**THE PROBLEM:**
Beginning with the first line of the data below, set down each line exactly through the line that contains "(∃ k, (s.firstFault [.read, .read, .write]".

**EXTRACTED INFORMATION:**
***

/-- Format F3, the first resolution fault ends the step (R117, R123). -/
theorem State.computeInto_firstFault {f : Word → Word → Except Fault Word}
    (h : s.firstFault [.read, .read, .write] [p1, p2, p3] = some k) :
    s.computeInto f p1 p2 p3 = s.faultedAfter 4 k := by
  simp only [State.firstFault] at h
  simp only [State.computeInto, State.withTwoReads, State.readOperand_advance, State.writeAddress_advance]
  cases h1 : s.readOperand p1 with
  | error k1 => simp only [h1, Option.some.injEq] at h; subst h; rfl
  | ok v1 =>
    cases h2 : s.readOperand p2 with
    | error k2 => simp only [h1, h2, Option.some.injEq] at h; subst h; rfl
    | ok v2 =>
      cases h3 : s.writeAddress p3 with
      | error k3 => simp only [h1, h2, h3, Option.some.injEq] at h; subst h; rfl
      | ok t => simp only [h1, h2, h3, reduceCtorEq] at h

/-- A fault that resolving operands can raise (R123). -/
abbrev IsResolutionFault (k : Fault) : Prop := k = .invalidAddress ∨ k = .arithmeticOverflow

theorem State.ResolutionCause.isResolutionFault {p : Param} {r : Role} (h : s.ResolutionCause k p r) :
    IsResolutionFault k := h.imp And.left And.left

theorem State.firstFault_isResolutionFault {rs : List Role} {ps : List Param} (h : s.firstFault rs ps = some k) :
    IsResolutionFault k := by
  obtain ⟨p, r, -, hc⟩ := State.firstFault_cause h
  exact hc.isResolutionFault

/-- Everything an instruction of format F3 can do: a fault of resolution, of the computation or of the memory limit, with
nothing else done, or one cell written. -/
theorem State.computeInto_cases (s : State) (f : Word → Word → Except Fault Word) (p1 p2 p3 : Param) :
    (∃ k, (s.firstFault [.read, .read, .write] [p1, p2, p3] = some k ∨
        (∃ v1 v2, s.readOperand p1 = .ok v1 ∧ s.readOperand p2 = .ok v2 ∧ f v1 v2 = .error k) ∨
        k = .memoryExhausted ∧ ∃ t, s.writeAddress p3 = .ok t ∧ beyondLimit s.memLimit t = true) ∧
      s.computeInto f p1 p2 p3 = s.faultedAfter 4 k) ∨
    (∃ v1 v2 t r, s.readOperand p1 = .ok v1 ∧ s.readOperand p2 = .ok v2 ∧ s.writeAddress p3 = .ok t ∧
      f v1 v2 = .ok r ∧ beyondLimit s.memLimit t = false ∧
      s.computeInto f p1 p2 p3 = { s with ip := s.ip + 4, mem := s.mem.write t r }) := by
  cases h1 : s.readOperand p1 with
  | error k =>
    have hk : s.firstFault [.read, .read, .write] [p1, p2, p3] = some k := by simp only [State.firstFault, h1]
    exact .inl ⟨k, .inl hk, State.computeInto_firstFault hk⟩
  | ok v1 =>
    cases h2 : s.readOperand p2 with
    | error k =>
      have hk : s.firstFault [.read, .read, .write] [p1, p2, p3] = some k := by simp only [State.firstFault, h1, h2]
      exact .inl ⟨k, .inl hk, State.computeInto_firstFault hk⟩
    | ok v2 =>
      cases h3 : s.writeAddress p3 with
      | error k =>
        have hk : s.firstFault [.read, .read, .write] [p1, p2, p3] = some k := by simp only [State.firstFault, h1, h2, h3]
        exact .inl ⟨k, .inl hk, State.computeInto_firstFault hk⟩
      | ok t =>
        cases hf : f v1 v2 with
        | error k => exact .inl ⟨k, .inr (.inl ⟨v1, v2, rfl, rfl, hf⟩), State.computeInto_effect_error h1 h2 h3 hf⟩
        | ok r =>
          cases hl : beyondLimit s.memLimit t with
          | true => exact .inl ⟨_, .inr (.inr ⟨rfl, t, rfl, hl⟩), State.computeInto_exhausted h1 h2 h3 hf hl⟩
          | false => exact .inr ⟨v1, v2, t, r, rfl, rfl, rfl, hf, hl, State.computeInto_ok h1 h2 h3 hf hl⟩

/-- Format F2, the jump not taken (R116). -/
theorem State.jumpWhen_untaken {test : Word → Bool} (h1 : s.readOperand p1 = .ok v1)
    (h2 : s.readOperand p2 = .ok v2) (ht : test v1 = false) :
    s.jumpWhen test p1 p2 = { s with ip := s.ip + 3 } := by
  simp only [State.jumpWhen, State.withTwoReads, State.readOperand_advance, h1, h2, ht]
  rfl

/-- Format F2, the jump taken (R160, R161). -/
theorem State.jumpWhen_taken {test : Word → Bool} (h1 : s.readOperand p1 = .ok v1)
    (h2 : s.readOperand p2 = .ok v2) (ht : test v1 = true) (hv : 0 ≤ v2.toInt) :
    s.jumpWhen test p1 p2 = { s with ip := v2.toInt.toNat } := by
  have hn : ¬ v2.toInt < 0 := by omega
  simp only [State.jumpWhen, State.withTwoReads, State.readOperand_advance, h1, h2, ht, State.jumpTo, if_neg hn, if_true]
  rfl

/-- Format F2, a taken jump to a negative target (R162). -/
theorem State.jumpWhen_negative {test : Word → Bool} (h1 : s.readOperand p1 = .ok v1)
    (h2 : s.readOperand p2 = .ok v2) (ht : test v1 = true) (hv : v2.toInt < 0) :
    s.jumpWhen test p1 p2 = s.faultedAfter 3 .invalidAddress := by
  simp only [State.jumpWhen, State.withTwoReads, State.readOperand_advance, h1, h2, ht, State.jumpTo, if_pos hv, if_true]
  rfl

/-- Format F2, the first resolution fault ends the step, taken or not (R117, R123). -/
theorem State.jumpWhen_firstFault {test : Word → Bool} (h : s.firstFault [.read, .read] [p1, p2] = some k) :
    s.jumpWhen test p1 p2 = s.faultedAfter 3 k := by
  simp only [State.firstFault] at h
  simp only [State.jumpWhen, State.withTwoReads, State.readOperand_advance]
  cases h1 : s.readOperand p1 with
  | error k1 => simp only [h1, Option.some.injEq] at h; subst h; rfl
  | ok v1 =>
    cases h2 : s.readOperand p2 with
    | error k2 => simp only [h1, h2, Option.some.injEq] at h; subst h; rfl
    | ok v2 => simp only [h1, h2, reduceCtorEq] at h

/-- Everything an instruction of format F2 can do: a fault of resolution or of a negative target, with nothing else done, or
set `ip`. -/
theorem State.jumpWhen_cases (s : State) (test : Word → Bool) (p1 p2 : Param) :
    (∃ k, (s.firstFault [.read, .read] [p1, p2] = some k ∨
        k = .invalidAddress ∧ ∃ v1 v2, s.readOperand p1 = .ok v1 ∧ s.readOperand p2 = .ok v2 ∧ test v1 = true ∧
          v2.toInt < 0) ∧
      s.jumpWhen test p1 p2 = s.faultedAfter 3 k) ∨
    (∃ t, s.jumpWhen test p1 p2 = { s with ip := t }) := by
  cases h1 : s.readOperand p1 with
  | error k =>
    have hk : s.firstFault [.read, .read] [p1, p2] = some k := by simp only [State.firstFault, h1]
    exact .inl ⟨k, .inl hk, State.jumpWhen_firstFault hk⟩
  | ok v1 =>
    cases h2 : s.readOperand p2 with
    | error k =>
      have hk : s.firstFault [.read, .read] [p1, p2] = some k := by simp only [State.firstFault, h1, h2]
      exact .inl ⟨k, .inl hk, State.jumpWhen_firstFault hk⟩
    | ok v2 =>
      cases ht : test v1 with
      | false => exact .inr ⟨_, State.jumpWhen_untaken h1 h2 ht⟩
      | true =>
        by_cases hv : v2.toInt < 0
        · exact .inl ⟨_, .inr ⟨rfl, v1, v2, rfl, rfl, ht, hv⟩, State.jumpWhen_negative h1 h2 ht hv⟩
        · exact .inr ⟨_, State.jumpWhen_taken h1 h2 ht (by omega)⟩

/-- Format F1 with a read parameter, resolved (R122). -/
theorem State.useOperand_ok {effect : Word → State → Except Fault State} (h1 : s.readOperand p1 = .ok v1) :
    s.useOperand effect p1 = (s.advance 2).finish s.ip (effect v1 (s.advance 2)) := by
  simp only [State.useOperand, State.readOperand_advance, h1]

/-- Format F1 with a read parameter, a resolution fault (R117). -/
theorem State.useOperand_error {effect : Word → State → Except Fault State} (h1 : s.readOperand p1 = .error k) :
    s.useOperand effect p1 = s.faultedAfter 2 k := by
  simp only [State.useOperand, State.readOperand_advance, h1]
  rfl

/-- Everything OUT can do. -/
theorem execOutput_cases (s : State) (p1 : Param) :
    (∃ k, s.readOperand p1 = .error k ∧ execOutput p1 s = .next (s.faultedAfter 2 k)) ∨
    (∃ v1, s.readOperand p1 = .ok v1 ∧
      execOutput p1 s = .next { s with ip := s.ip + 2, out := s.out ++ [v1] }) := by
  cases h1 : s.readOperand p1 with
  | error k => exact .inl ⟨k, rfl, by rw [execOutput, State.useOperand_error h1]⟩
  | ok v1 => exact .inr ⟨v1, rfl, by rw [execOutput, State.useOperand_ok h1]; rfl⟩

/-- Everything ARB can do. -/
theorem execArb_cases (s : State) (p1 : Param) :
    (∃ k, (s.readOperand p1 = .error k ∨
        k = .arithmeticOverflow ∧ ∃ v1, s.readOperand p1 = .ok v1 ∧ ¬ InWord (s.rb.toInt + v1.toInt)) ∧
      execArb p1 s = .next (s.faultedAfter 2 k)) ∨
    (∃ v1 r, s.readOperand p1 = .ok v1 ∧ r.toInt = s.rb.toInt + v1.toInt ∧
      execArb p1 s = .next { s with ip := s.ip + 2, rb := r }) := by
  cases h1 : s.readOperand p1 with
  | error k => exact .inl ⟨k, .inl rfl, by rw [execArb, State.useOperand_error h1]⟩
  | ok v1 =>
    rcases checkWord_cases (s.rb.toInt + v1.toInt) with ⟨r, hr, hc⟩ | ⟨hn, hc⟩
    · exact .inr ⟨v1, r, rfl, hr, by rw [execArb, State.useOperand_ok h1]; simp only [State.advance_rb, hc]; rfl⟩
    · exact .inl ⟨_, .inr ⟨rfl, v1, rfl, hn⟩, by
        rw [execArb, State.useOperand_ok h1]; simp only [State.advance_rb, hc]; rfl⟩

/-- Everything IN can do (R150): a target fault with no request, waiting, the `Unavailable` fault, the memory limit, or
one word stored. -/
theorem execInput_cases (s : State) (p1 : Param) :
    (∃ k, s.writeAddress p1 = .error k ∧ execInput p1 s = .next (s.faultedAfter 2 k)) ∨
    (∃ t, s.writeAddress p1 = .ok t ∧
      ((s.adapter.request s.cursor = .noAnswer ∧ execInput p1 s = .refused .awaitingInput) ∨
       (s.adapter.request s.cursor = .unavailable ∧
         execInput p1 s = .next { s.faultedAfter 2 .inputUnavailable with cursor := s.cursor + 1 }) ∨
       (∃ v, s.adapter.request s.cursor = .value v ∧ beyondLimit s.memLimit t = true ∧
         execInput p1 s = .next { s.faultedAfter 2 .memoryExhausted with cursor := s.cursor + 1 }) ∨
       (∃ v, s.adapter.request s.cursor = .value v ∧ beyondLimit s.memLimit t = false ∧
         execInput p1 s =
           .next { s with ip := s.ip + 2, cursor := s.cursor + 1, mem := s.mem.write t v }))) := by
  cases h1 : s.writeAddress p1 with
  | error k => exact .inl ⟨k, rfl, by simp only [execInput, State.writeAddress_advance, h1]; rfl⟩
  | ok t =>
    refine .inr ⟨t, rfl, ?_⟩
    have e : execInput p1 s = (s.advance 2).receiveInto s.ip t := by
      simp only [execInput, State.writeAddress_advance, h1]
    rw [e]
    cases hr : s.adapter.request s.cursor with
    | noAnswer => exact .inl ⟨rfl, by simp [State.receiveInto, hr]⟩
    | unavailable => exact .inr (.inl ⟨rfl, by simp [State.receiveInto, hr]; rfl⟩)
    | value v =>
      refine .inr (.inr ?_)
      cases hl : beyondLimit s.memLimit t with
      | true =>
        refine .inl ⟨v, rfl, rfl, ?_⟩
        simp only [State.receiveInto, State.advance_adapter, State.advance_cursor, hr]
        rw [State.memWrite_error (by simpa using hl)]
        rfl
      | false =>
        refine .inr ⟨v, rfl, rfl, ?_⟩
        simp only [State.receiveInto, State.advance_adapter, State.advance_cursor, hr]
        rw [State.memWrite_ok (by simpa using hl)]
        rfl

end

end Sys2Proof.Machine
end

***

**RESPONSE BOX:**
/-- Format F3, the first resolution fault ends the step (R117, R123). -/
theorem State.computeInto_firstFault {f : Word → Word → Except Fault Word}
    (h : s.firstFault [.read, .read, .write] [p1, p2, p3] = some k) :
    s.computeInto f p1 p2 p3 = s.faultedAfter 4 k := by
  simp only [State.firstFault] at h
  simp only [State.computeInto, State.withTwoReads, State.readOperand_advance, State.writeAddress_advance]
  cases h1 : s.readOperand p1 with
  | error k1 => simp only [h1, Option.some.injEq] at h; subst h; rfl
  | ok v1 =>
    cases h2 : s.readOperand p2 with
    | error k2 => simp only [h1, h2, Option.some.injEq] at h; subst h; rfl
    | ok v2 =>
      cases h3 : s.writeAddress p3 with
      | error k3 => simp only [h1, h2, h3, Option.some.injEq] at h; subst h; rfl
      | ok t => simp only [h1, h2, h3, reduceCtorEq] at h

/-- A fault that resolving operands can raise (R123). -/
abbrev IsResolutionFault (k : Fault) : Prop := k = .invalidAddress ∨ k = .arithmeticOverflow

theorem State.ResolutionCause.isResolutionFault {p : Param} {r : Role} (h : s.ResolutionCause k p r) :
    IsResolutionFault k := h.imp And.left And.left

theorem State.firstFault_isResolutionFault {rs : List Role} {ps : List Param} (h : s.firstFault rs ps = some k) :
    IsResolutionFault k := by
  obtain ⟨p, r, -, hc⟩ := State.firstFault_cause h
  exact hc.isResolutionFault

/-- Everything an instruction of format F3 can do: a fault of resolution, of the computation or of the memory limit, with
nothing else done, or one cell written. -/
theorem State.computeInto_cases (s : State) (f : Word → Word → Except Fault Word) (p1 p2 p3 : Param) :
    (∃ k, (s.firstFault [.read, .read, .write] [p1, p2, p3] = some k ∨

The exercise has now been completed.